Across all the entries below, how many lines contain the string "wordAfter"? The number by itself is the answer.

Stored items

****************************************

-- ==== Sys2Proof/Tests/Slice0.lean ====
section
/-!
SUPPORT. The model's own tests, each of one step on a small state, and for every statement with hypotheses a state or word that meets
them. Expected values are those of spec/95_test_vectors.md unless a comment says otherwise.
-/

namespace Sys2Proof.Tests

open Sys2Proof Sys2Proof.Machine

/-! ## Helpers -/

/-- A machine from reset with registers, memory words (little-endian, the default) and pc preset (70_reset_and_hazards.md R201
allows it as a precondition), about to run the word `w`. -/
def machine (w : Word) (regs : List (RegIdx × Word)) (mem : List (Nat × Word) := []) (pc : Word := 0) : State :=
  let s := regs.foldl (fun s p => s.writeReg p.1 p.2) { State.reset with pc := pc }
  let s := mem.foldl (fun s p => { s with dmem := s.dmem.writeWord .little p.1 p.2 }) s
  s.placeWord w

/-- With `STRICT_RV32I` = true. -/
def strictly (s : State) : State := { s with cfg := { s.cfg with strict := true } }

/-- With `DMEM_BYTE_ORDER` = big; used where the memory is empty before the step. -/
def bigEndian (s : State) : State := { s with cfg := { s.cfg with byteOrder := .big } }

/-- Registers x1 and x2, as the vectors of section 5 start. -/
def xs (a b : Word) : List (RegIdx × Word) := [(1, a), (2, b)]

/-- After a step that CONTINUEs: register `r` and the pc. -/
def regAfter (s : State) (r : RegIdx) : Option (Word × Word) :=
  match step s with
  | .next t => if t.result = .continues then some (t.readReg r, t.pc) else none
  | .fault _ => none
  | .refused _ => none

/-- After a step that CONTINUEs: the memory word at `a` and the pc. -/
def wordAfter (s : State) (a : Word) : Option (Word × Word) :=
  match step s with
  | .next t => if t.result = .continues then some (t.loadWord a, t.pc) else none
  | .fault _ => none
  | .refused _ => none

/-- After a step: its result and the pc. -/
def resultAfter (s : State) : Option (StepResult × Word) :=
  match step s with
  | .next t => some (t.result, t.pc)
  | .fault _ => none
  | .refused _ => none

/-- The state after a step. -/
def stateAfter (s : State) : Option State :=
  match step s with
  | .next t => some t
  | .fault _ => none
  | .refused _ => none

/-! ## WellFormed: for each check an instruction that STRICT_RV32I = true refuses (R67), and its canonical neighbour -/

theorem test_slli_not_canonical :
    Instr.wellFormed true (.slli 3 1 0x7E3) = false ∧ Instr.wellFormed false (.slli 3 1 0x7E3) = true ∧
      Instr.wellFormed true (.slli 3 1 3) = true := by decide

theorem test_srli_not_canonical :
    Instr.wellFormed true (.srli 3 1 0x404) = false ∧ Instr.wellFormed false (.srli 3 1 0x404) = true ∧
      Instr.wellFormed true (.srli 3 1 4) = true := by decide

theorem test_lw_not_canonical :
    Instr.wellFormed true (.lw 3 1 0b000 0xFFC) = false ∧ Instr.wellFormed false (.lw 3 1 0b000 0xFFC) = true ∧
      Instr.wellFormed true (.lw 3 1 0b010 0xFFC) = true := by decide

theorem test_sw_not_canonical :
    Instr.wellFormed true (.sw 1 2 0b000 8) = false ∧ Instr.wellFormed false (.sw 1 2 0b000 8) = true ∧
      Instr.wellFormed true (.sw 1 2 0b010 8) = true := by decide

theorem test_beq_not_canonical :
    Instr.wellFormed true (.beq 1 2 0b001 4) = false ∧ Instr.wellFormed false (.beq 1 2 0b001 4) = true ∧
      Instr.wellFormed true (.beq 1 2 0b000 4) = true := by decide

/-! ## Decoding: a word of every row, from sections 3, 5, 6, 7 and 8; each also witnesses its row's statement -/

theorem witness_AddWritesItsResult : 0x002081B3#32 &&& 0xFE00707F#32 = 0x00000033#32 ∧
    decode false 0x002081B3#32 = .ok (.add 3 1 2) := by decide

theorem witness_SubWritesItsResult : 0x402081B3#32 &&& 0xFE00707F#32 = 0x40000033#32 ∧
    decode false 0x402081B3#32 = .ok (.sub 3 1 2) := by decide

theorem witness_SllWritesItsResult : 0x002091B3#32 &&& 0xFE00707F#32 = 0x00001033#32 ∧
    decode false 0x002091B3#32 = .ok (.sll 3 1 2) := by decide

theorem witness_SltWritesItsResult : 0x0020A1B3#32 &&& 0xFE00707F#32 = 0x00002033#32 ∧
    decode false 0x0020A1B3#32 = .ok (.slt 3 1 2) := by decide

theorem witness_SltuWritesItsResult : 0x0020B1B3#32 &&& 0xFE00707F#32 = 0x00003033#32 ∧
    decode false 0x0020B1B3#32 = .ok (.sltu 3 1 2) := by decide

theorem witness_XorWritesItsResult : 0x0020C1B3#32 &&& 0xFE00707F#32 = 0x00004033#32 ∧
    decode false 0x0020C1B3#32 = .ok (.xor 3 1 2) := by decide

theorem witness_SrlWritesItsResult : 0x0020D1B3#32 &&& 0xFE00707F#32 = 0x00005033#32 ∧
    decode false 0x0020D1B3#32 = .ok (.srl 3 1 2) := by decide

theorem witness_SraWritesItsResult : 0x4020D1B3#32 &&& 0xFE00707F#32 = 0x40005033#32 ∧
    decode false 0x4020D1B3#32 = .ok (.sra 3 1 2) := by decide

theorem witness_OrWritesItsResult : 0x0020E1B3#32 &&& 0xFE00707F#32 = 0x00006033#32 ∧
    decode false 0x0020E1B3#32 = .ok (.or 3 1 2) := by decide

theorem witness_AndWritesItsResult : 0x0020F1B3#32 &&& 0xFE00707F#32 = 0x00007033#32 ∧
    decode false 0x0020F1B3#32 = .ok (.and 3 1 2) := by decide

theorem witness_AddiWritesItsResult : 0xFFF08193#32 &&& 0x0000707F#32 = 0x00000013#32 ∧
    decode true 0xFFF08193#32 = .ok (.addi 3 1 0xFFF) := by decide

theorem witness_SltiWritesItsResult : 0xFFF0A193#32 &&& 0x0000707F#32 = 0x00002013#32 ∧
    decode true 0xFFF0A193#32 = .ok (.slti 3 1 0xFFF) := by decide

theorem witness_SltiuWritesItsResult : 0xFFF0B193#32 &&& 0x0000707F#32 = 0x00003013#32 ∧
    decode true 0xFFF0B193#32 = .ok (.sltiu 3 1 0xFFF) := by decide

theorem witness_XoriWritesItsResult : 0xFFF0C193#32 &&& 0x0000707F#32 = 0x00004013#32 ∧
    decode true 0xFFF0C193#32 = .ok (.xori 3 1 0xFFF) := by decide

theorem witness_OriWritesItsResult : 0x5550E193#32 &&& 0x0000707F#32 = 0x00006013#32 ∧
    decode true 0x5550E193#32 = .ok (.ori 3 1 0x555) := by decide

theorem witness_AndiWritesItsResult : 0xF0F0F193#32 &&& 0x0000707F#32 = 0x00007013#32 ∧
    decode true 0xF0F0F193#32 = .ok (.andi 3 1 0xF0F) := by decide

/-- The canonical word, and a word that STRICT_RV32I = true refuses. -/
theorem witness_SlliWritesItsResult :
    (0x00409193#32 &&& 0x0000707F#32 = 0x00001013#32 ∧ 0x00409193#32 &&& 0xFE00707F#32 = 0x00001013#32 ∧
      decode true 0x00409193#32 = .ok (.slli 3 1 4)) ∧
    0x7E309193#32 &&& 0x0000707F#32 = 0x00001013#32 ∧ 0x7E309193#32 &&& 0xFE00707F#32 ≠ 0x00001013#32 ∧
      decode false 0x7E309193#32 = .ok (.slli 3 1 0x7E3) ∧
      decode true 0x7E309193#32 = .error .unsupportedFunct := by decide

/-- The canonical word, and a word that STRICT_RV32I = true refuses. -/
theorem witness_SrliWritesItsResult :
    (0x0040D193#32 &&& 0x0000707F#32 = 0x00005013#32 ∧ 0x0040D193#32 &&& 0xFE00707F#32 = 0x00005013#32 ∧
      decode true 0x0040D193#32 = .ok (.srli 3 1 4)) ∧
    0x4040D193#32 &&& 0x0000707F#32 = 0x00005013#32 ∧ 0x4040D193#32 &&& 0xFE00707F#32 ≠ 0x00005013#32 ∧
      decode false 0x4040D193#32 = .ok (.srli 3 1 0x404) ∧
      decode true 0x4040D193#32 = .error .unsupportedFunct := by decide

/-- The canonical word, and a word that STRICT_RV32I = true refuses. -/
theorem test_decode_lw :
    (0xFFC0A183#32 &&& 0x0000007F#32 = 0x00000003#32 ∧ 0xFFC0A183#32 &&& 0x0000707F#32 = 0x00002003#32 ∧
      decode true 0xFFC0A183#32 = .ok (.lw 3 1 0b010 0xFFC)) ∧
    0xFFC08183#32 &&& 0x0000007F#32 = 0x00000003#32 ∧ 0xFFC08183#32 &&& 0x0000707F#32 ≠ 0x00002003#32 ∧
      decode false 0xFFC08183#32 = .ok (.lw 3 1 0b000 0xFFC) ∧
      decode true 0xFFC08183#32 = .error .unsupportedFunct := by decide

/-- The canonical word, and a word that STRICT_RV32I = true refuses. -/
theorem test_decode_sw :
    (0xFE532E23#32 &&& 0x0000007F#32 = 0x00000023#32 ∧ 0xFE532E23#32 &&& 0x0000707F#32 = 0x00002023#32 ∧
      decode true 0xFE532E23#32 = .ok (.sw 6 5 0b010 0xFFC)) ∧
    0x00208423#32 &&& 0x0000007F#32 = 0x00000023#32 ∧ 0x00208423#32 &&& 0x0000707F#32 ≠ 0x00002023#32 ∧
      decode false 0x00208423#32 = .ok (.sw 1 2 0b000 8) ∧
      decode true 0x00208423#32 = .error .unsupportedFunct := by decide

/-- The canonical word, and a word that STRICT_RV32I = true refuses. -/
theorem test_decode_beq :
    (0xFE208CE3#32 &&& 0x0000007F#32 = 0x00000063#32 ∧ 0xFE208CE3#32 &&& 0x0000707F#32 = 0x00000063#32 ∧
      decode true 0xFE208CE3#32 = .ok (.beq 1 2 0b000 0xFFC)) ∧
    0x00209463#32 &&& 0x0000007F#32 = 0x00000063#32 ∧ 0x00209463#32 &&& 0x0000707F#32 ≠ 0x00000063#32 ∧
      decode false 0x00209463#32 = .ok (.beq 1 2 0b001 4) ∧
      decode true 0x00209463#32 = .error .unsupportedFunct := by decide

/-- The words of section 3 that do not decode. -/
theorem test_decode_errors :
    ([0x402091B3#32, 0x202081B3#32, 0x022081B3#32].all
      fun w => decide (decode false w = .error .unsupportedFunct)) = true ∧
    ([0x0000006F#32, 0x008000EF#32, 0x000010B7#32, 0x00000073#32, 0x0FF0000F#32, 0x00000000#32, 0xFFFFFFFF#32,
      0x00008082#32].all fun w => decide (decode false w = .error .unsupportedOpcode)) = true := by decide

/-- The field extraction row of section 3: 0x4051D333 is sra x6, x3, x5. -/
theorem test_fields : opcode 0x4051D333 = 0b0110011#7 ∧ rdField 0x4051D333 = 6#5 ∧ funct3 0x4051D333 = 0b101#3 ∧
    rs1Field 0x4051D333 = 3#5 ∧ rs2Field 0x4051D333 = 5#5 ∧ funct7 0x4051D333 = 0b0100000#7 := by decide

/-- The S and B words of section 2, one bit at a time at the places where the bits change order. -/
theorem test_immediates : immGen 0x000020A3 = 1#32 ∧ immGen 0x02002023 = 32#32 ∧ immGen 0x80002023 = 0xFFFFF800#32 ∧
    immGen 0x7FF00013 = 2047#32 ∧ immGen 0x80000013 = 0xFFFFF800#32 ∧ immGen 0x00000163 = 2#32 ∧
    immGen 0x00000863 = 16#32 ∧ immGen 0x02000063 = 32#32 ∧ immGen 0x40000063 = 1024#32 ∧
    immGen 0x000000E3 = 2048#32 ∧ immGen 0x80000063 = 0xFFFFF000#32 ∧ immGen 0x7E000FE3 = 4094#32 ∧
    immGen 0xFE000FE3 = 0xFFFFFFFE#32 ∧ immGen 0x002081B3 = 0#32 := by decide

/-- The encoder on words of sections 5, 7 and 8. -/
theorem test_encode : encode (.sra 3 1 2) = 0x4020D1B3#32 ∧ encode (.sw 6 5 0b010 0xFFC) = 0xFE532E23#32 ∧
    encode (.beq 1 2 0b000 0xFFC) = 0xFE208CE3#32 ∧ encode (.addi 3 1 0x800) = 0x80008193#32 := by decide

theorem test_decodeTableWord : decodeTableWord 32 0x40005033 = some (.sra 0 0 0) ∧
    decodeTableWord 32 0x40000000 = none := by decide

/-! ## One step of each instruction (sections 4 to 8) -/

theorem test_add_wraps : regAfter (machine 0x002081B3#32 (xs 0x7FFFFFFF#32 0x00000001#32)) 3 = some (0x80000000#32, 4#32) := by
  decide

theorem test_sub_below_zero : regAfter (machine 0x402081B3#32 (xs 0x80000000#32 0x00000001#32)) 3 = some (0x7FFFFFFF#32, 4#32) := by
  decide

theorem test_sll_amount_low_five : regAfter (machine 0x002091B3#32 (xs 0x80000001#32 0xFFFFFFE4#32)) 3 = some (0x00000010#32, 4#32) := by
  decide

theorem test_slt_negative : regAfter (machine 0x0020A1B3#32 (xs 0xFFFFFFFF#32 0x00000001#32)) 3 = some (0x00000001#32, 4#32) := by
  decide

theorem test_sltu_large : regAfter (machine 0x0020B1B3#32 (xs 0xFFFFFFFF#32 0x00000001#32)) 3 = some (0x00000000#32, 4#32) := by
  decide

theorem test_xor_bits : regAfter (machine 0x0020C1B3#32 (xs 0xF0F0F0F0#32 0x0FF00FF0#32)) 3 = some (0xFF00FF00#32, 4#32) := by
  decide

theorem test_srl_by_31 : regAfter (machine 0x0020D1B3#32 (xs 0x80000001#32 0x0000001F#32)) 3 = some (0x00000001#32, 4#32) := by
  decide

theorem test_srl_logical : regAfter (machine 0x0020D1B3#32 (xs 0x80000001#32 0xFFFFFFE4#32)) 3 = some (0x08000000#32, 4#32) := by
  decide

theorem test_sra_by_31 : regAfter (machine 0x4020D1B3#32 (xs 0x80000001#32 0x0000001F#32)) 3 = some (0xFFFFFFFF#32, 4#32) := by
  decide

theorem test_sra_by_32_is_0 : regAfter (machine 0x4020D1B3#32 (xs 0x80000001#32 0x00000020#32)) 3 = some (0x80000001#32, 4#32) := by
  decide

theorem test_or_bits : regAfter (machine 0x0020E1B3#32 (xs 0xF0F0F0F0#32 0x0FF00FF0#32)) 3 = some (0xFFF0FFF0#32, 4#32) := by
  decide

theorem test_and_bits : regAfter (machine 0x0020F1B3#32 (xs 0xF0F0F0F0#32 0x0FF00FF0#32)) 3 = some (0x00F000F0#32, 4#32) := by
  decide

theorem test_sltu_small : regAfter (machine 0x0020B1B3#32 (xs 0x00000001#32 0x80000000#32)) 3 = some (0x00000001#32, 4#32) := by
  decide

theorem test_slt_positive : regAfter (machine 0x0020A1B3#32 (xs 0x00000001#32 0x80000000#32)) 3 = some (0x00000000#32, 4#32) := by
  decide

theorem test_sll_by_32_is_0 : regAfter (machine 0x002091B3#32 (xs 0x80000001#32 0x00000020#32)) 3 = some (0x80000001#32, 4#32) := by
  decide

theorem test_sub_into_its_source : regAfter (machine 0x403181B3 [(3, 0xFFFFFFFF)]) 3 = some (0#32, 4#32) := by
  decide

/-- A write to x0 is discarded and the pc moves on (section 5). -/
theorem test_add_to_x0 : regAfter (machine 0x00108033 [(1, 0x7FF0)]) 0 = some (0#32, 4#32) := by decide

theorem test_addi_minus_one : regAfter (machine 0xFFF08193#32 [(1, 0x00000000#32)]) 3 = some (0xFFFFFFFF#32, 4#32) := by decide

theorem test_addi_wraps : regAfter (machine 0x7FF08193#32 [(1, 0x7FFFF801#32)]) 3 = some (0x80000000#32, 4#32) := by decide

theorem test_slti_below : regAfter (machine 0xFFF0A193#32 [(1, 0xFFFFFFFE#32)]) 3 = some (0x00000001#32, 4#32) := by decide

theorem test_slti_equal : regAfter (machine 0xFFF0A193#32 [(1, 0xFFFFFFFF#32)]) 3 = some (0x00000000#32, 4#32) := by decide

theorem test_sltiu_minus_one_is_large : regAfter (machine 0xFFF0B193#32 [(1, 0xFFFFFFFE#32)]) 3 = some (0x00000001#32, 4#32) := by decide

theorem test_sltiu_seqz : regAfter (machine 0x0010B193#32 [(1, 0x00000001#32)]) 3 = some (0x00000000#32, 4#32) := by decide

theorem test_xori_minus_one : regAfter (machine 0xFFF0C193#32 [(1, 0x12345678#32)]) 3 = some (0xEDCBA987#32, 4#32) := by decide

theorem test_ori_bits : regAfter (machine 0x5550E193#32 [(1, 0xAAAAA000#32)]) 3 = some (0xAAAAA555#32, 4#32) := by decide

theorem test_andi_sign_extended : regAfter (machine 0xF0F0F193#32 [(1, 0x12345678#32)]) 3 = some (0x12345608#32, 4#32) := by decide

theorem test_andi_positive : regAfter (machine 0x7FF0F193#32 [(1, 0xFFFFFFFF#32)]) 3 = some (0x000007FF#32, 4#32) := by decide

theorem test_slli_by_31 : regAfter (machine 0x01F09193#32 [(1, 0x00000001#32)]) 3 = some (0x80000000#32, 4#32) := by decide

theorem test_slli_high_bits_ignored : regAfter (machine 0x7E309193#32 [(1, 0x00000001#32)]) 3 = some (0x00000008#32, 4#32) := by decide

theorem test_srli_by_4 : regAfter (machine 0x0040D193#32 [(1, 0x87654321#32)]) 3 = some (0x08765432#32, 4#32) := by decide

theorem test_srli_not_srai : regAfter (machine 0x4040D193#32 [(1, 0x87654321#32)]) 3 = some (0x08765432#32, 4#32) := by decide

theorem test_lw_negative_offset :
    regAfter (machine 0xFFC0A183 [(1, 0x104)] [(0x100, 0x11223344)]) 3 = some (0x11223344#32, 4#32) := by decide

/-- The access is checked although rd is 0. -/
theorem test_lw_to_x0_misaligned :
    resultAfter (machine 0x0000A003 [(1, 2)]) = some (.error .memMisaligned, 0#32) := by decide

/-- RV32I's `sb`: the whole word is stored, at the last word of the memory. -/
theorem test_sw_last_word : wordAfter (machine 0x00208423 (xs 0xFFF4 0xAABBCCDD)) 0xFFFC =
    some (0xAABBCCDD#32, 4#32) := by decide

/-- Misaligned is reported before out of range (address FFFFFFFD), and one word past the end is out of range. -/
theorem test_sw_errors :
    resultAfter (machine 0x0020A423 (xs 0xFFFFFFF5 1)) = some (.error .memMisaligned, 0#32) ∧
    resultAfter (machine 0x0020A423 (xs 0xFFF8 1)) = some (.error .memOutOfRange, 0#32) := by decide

****************************************

> ANSWER SECTION:
2